Sii giusto, e se non puoi essere giusto, sii arbitrario
«Be’, come un giudice ha detto a un altro: “Sii giusto, e se non puoi essere giusto, sii arbitrario”». (William S. Burroughs. Pasto nudo)
Ho trovato il broccardo giusto per i tempi che corrono, il motto che informa l'azione di tutte le scienze, sociali e non: sii giusto, e se non puoi essere giusto, sii arbitrario. Per esempio, sii giusto (“ce lo dice la scienza”): Walter Ricciardi, 30 gennaio 2020: «le mascherine non servono alle persone sane, ma a quelle malate e agli operatori sanitari». Poi la mascherina viene arbitrariamente elevata a indicatore di virtù dalla politica che deve dare delle risposte, e la gente corre a mettersela, da sana, anche in macchina e sotto la doccia. La stessa cosa oggi che se dichiari di avere 21° gradi in casa ti fanno sentire un fiancheggiatore delle dittature. La giustizia si crea per suggestione, come il bisogno del balsamo per barba (350 ml, Euro 19,80 sotto Natale). Vulgus vult decipi, ergo decipiatur: due broccardi al prezzo di uno.
lunedì 19 dicembre 2022
Schemi ricorrenti: covid e peste manzoniana
Un'altra cosa che salta subito all'occhio leggendo i capitoli della peste in Milano è come gli schemi si ripetano al ripetersi di determinate minacce; come in un primo momento si sottovaluti il pericolo, e in un secondo, a frittata già fatta, si corra ai ripari adottando contromisure perlopiù inefficaci ma che acquistano valore di sacramenti, pena finanche l'arresto se si prova a metterli in discussione. Così accade che tanto più è incerto il responso della scienza, tanto più è ottusa e monolitica la direttiva sanitaria che ne consegue, e che alla paura del contagio corrispondono sempre degli untori sui quali la brava gente può sfogare le sue nevrosi, comprensive di mascherine e di gel disinfettante al posto dell'aceto medicato:
I più tenevano da una mano un bastone, alcuni anche una pistola, per avvertimento minaccioso a chi avesse voluto avvicinarsi troppo; dall’altra pasticche odorose, o palle di metallo o di legno traforate, con dentro spugne inzuppate d’aceti medicati; e se le andavano ogni tanto mettendo al naso, o ce le tenevano di continuo. (capitolo XXXIV, Promessi Sposi)
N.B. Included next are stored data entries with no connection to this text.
/-- R66, R20, R209, R357, R324, R325, R328, R334, R335, R228: the CSR writes with effects of their own complete, and the checked ones take effect. -/
def Obligations.PlaceAndRotationWrites : Prop :=
  (∀ (s : State) (d a : Reg), s.cur.run = .ready →
    let completes := fun (i : Instr) (n : Nat) => ∃ t, exec i s = .next t ∧ t.gpr d = (if d = 0 then 0 else s.readCsr s.me n) ∧ t.pc = s.pc + 4 ∧
      ∀ r, r ≠ d → t.gpr r = s.gpr r
    (∀ k, completes (.tstatWrite k d a) 0x001) ∧
    (∀ k (n : BitVec 4), completes (.barcfgWrite k n d a) (0x050 + n.toNat)) ∧
    (∀ k (n : BitVec 4), completes (.occWrite k n d a) (0x070 + n.toNat)) ∧
    (s.cur.mode = true →
      completes (.rotctlArm d a) 0x111 ∧ completes (.armWithdraw d a) 0x111 ∧ completes (.soleWrite d a) 0x111 ∧
      (∀ k r, completes (.placeRegisterWrite k r d a) r.index.toNat) ∧ (∀ k, completes (.twaysWrite k d a) 0x125) ∧
      (∀ k, completes (.trunWrite k d a) 0x129) ∧
      ((s.part s.myPart).tlbi = none → ∀ k, completes (.tlbiWrite k d a) 0x118))) ∧
  ∀ (s : State) (d a : Reg), a ≠ 0 → s.cur.mode = true → s.cur.run = .ready →
    let c := s.myCore; let p := s.myPart; let pl := s.cur.tsel.toNat; let x := s.part p
    let ends := fun (i : Instr) (old : Word) (t : State) => exec i s = .next t ∧ t.gpr d = (if d = 0 then 0 else old) ∧ t.pc = s.pc + 4 ∧
      s.sameBytes t ∧ (∀ r, r ≠ d → t.gpr r = s.gpr r) ∧
      (∀ j, j ≠ s.me → (s.thread j).wait.code ≠ .barw → t.thread j = s.thread j)
    let new := fun (k : CsrOp) (old : Word) => match k with | .write => s.gpr a | .set => old ||| s.gpr a | .clear => old &&& ~~~s.gpr a
    let rot := fun (i : Instr) (k : CsrOp) => let old := s.rotctl p; let v := new k old
      let sole := if (s.placeOf p (v.extractLsb' 4 8).toNat).isSome then v.extractLsb' 4 8 else x.soleNext.getD x.sole
      let st := s.armCheck p fun g => s.smallScratch p g
      let arms := v.getLsbD 0 = true ∧ st = 0
      ∃ t, ends i old t ∧ (t.part p).gang = v.getLsbD 2 ∧ (t.part p).armst = (if v.getLsbD 0 = true then BitVec.ofNat 3 st else x.armst) ∧
        (1024 < s.wrapIn → (t.part p).sole = sole ∧ (t.part p).soleNext = none ∧ (t.part p).armedNext = none ∧
          ((t.part p).arm = true ↔ arms) ∧ (arms → (t.part p).armed = x.shadow)) ∧
        (s.wrapIn ≤ 1024 → x.inGuard = true ∨ x.arm = true → x.armSkip ≠ some s.passNo → s.wrapHeldUp p = false → (t.part p).arm = x.arm ∧ (t.part p).armed = x.armed ∧
          (t.part p).sole = x.sole ∧ (t.part p).soleNext = (if sole = x.sole then none else some sole) ∧
          (arms → (t.part p).armedNext = some x.shadow) ∧ (¬ arms → (t.part p).armedNext = none)) ∧
        (s.wrapIn ≤ 1024 → x.inGuard = true ∨ x.arm = true → x.armSkip = some s.passNo ∨ s.wrapHeldUp p = true → ¬ arms → (t.part p).arm = false) ∧
        (t.part p).shadow = x.shadow ∧ (t.part p).active = x.active ∧ (t.part p).on = x.on ∧ (∀ q, q ≠ p → t.part q = s.part q)
    rot (.rotctlArm d a) .set ∧ rot (.armWithdraw d a) .clear ∧ rot (.soleWrite d a) .write ∧
    (∀ k, ∃ t, ends (.twaysWrite k d a) (s.readCsr s.me 0x125) t ∧
      (pl ≠ 0 → t.place p pl = { s.place p pl with tways := new k (s.place p pl).tways &&& 0xFFFF }) ∧ (pl = 0 → t.places = s.places)) ∧
    (∀ k r, ∃ t, ends (.placeRegisterWrite k r d a) (s.readCsr s.me r.index.toNat) t ∧ (pl = 0 → t.places = s.places ∧ t.corePlaces = s.corePlaces) ∧
      (pl ≠ 0 → match r with
        | .tlocal => let v := new k (s.corePlace c pl).tlocal; let b := (v.extractLsb' 12 7).toNat; let e := b + (v.extractLsb' 20 7).toNat + 1
          let meets := ∃ q, 1 ≤ q ∧ q ≤ 15 ∧ q ≠ pl ∧ (s.corePlace c q).held = true ∧ b < ((s.corePlace c q).tlocal.extractLsb' 12 7).toNat +
            ((s.corePlace c q).tlocal.extractLsb' 20 7).toNat + 1 ∧ ((s.corePlace c q).tlocal.extractLsb' 12 7).toNat < e
          t.places = s.places ∧ (127 < e ∨ meets → t.corePlace c pl = s.corePlace c pl) ∧
          (e ≤ 127 → ¬ meets → t.corePlace c pl = { s.corePlace c pl with tlocal := v &&& 0x7F7_F000,
                                                                          held := (s.corePlace c pl).held || (s.place p pl).tcfg.getLsbD 63 })
        | .tedge => let v := new k (s.place p pl).tedge; let b := (v.extractLsb' 0 10).toNat; let e := (v.extractLsb' 32 10).toNat
          let meets := ∃ q, 1 ≤ q ∧ q ≤ 15 ∧ q ≠ pl ∧ b < ((s.place p q).tedge.extractLsb' 32 10).toNat ∧
            ((s.place p q).tedge.extractLsb' 0 10).toNat < e
          (e ≤ b ∨ 992 < e ∨ meets → t.place p pl = s.place p pl) ∧
          (b < e → e ≤ 992 → ¬ meets → t.place p pl = { s.place p pl with tedge := v &&& 0x3FF_0000_03FF })
        | .tassign => let v := new k (s.place p pl).tassign
          let taken := ∃ b < 40, v.getLsbD b = true ∧ ∃ q, 1 ≤ q ∧ q ≤ 15 ∧ q ≠ pl ∧ (s.place p q).tassign.getLsbD b = true
          (taken → t.place p pl = s.place p pl) ∧ (¬ taken → t.place p pl = { s.place p pl with tassign := v &&& 0xFF_FFFF_FFFF })
        | .tcfg => let v := new k (s.place p pl).tcfg; let n := (v.extractLsb' 0 8).toNat; let o := ((s.place p pl).tcfg.extractLsb' 0 8).toNat
          let other := ∃ q, 1 ≤ q ∧ q ≤ 15 ∧ q ≠ pl ∧ n ≠ 0 ∧ (s.place p q).tcfg.getLsbD 63 = true ∧ ((s.place p q).tcfg.extractLsb' 0 8).toNat = n
          let busy := (v.getLsbD 63 ≠ (s.place p pl).tcfg.getLsbD 63 ∨ n ≠ o) ∧ o ≠ 0 ∧ (s.inActive p o || s.hasThread p o || s.hasRider p o) = true
          ((n = 0 ∧ v.getLsbD 63 = true) ∨ other ∨ busy → t.place p pl = s.place p pl ∧ t.corePlaces = s.corePlaces) ∧
          (¬ (n = 0 ∧ v.getLsbD 63 = true) → ¬ other → ¬ busy → t.place p pl = { s.place p pl with tcfg := v &&& 0x8000_0000_0000_01FF } ∧
            (v.getLsbD 63 = false → ∀ q < numCores, x.hasCore q = true → (t.corePlace q pl).held = false)))) ∧
    (∀ k (n : BitVec 4), pl ≠ 0 → ∃ t, ends (.occWrite k n d a) (s.readOcc c pl n.toNat) t ∧ (8 ≤ n.toNat → let v := new k (s.readOcc c pl n.toNat)
      Table.getD (t.corePlace c pl).hits (n.toNat % 8) 0 = (v.extractLsb' 32 32).toNat ∧
      Table.getD (t.corePlace c pl).misses (n.toNat % 8) 0 = (v.extractLsb' 0 32).toNat)) ∧
    (∀ k (n : BitVec 4), let old := State.barcfg (s.barrier p n.toNat); let v := new k old
      ∃ t, ends (.barcfgWrite k n d a) old t ∧ let y := t.barrier p n.toNat
        y.strips = v.extractLsb' 32 32 ∧ y.threads = v.extractLsb' 28 4 ∧ y.count = (v.extractLsb' 20 8).toNat ∧ y.arrived = 0 ∧ y.dead = 0 ∧
        y.broken = decide (t.liveMembers p n.toNat < y.count) ∧
        y.phase = (s.barrier p n.toNat).phase)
C'è stato un tempo in cui pulivamo la spesa del supermercato con l'amuchina per paura che il virus si fosse conservato sulle superfici, come sui muri imbrattati dagli untori, c'è stato il tempo dei monatti e quello dei cenoni in cui era fatto divieto di cantare a voce alta per non spargere in giro le mortifere goccioline di saliva, senza contare che bastava una sola "p" ben pronunciata per lanciare materiale infetto a distanza di nonnetto, dunque non si fa peccato a dire che a conti fatti siamo gli stessi di quattrocento anni fa ma ci crediamo uomini del futuro.
venerdì 16 dicembre 2022
I social
I social non vanno bene per la politica e nemmeno per la libera circolazione delle idee, delle idee pur circolano, ma ciascuna sui propri binari, tante piccole fazioni che non comunicano fatte di gente che vuole sempre meno dubitare di quel po' di certezze che ha raccattato rovistando tra gli avanzi del secolo venti. La stupidità dei conservatori fa ormai il paio con quella dei progressisti, l'emergere occasionale della verità viene ridotto a dispetto fatto al proprio avversario, una specie di regressione infantile alla fase anale che alterna ritenzione ad espulsione. Usano questa faziosità naturale per mettere in piedi gigantesche campagne ideologiche che trovano nei social le teste d'uovo ideali per prosperare e prender forma di isterie collettive, riducendo i social a strumento di controllo e di omologazione. Alla fine avrà ragione chi postava i gattini.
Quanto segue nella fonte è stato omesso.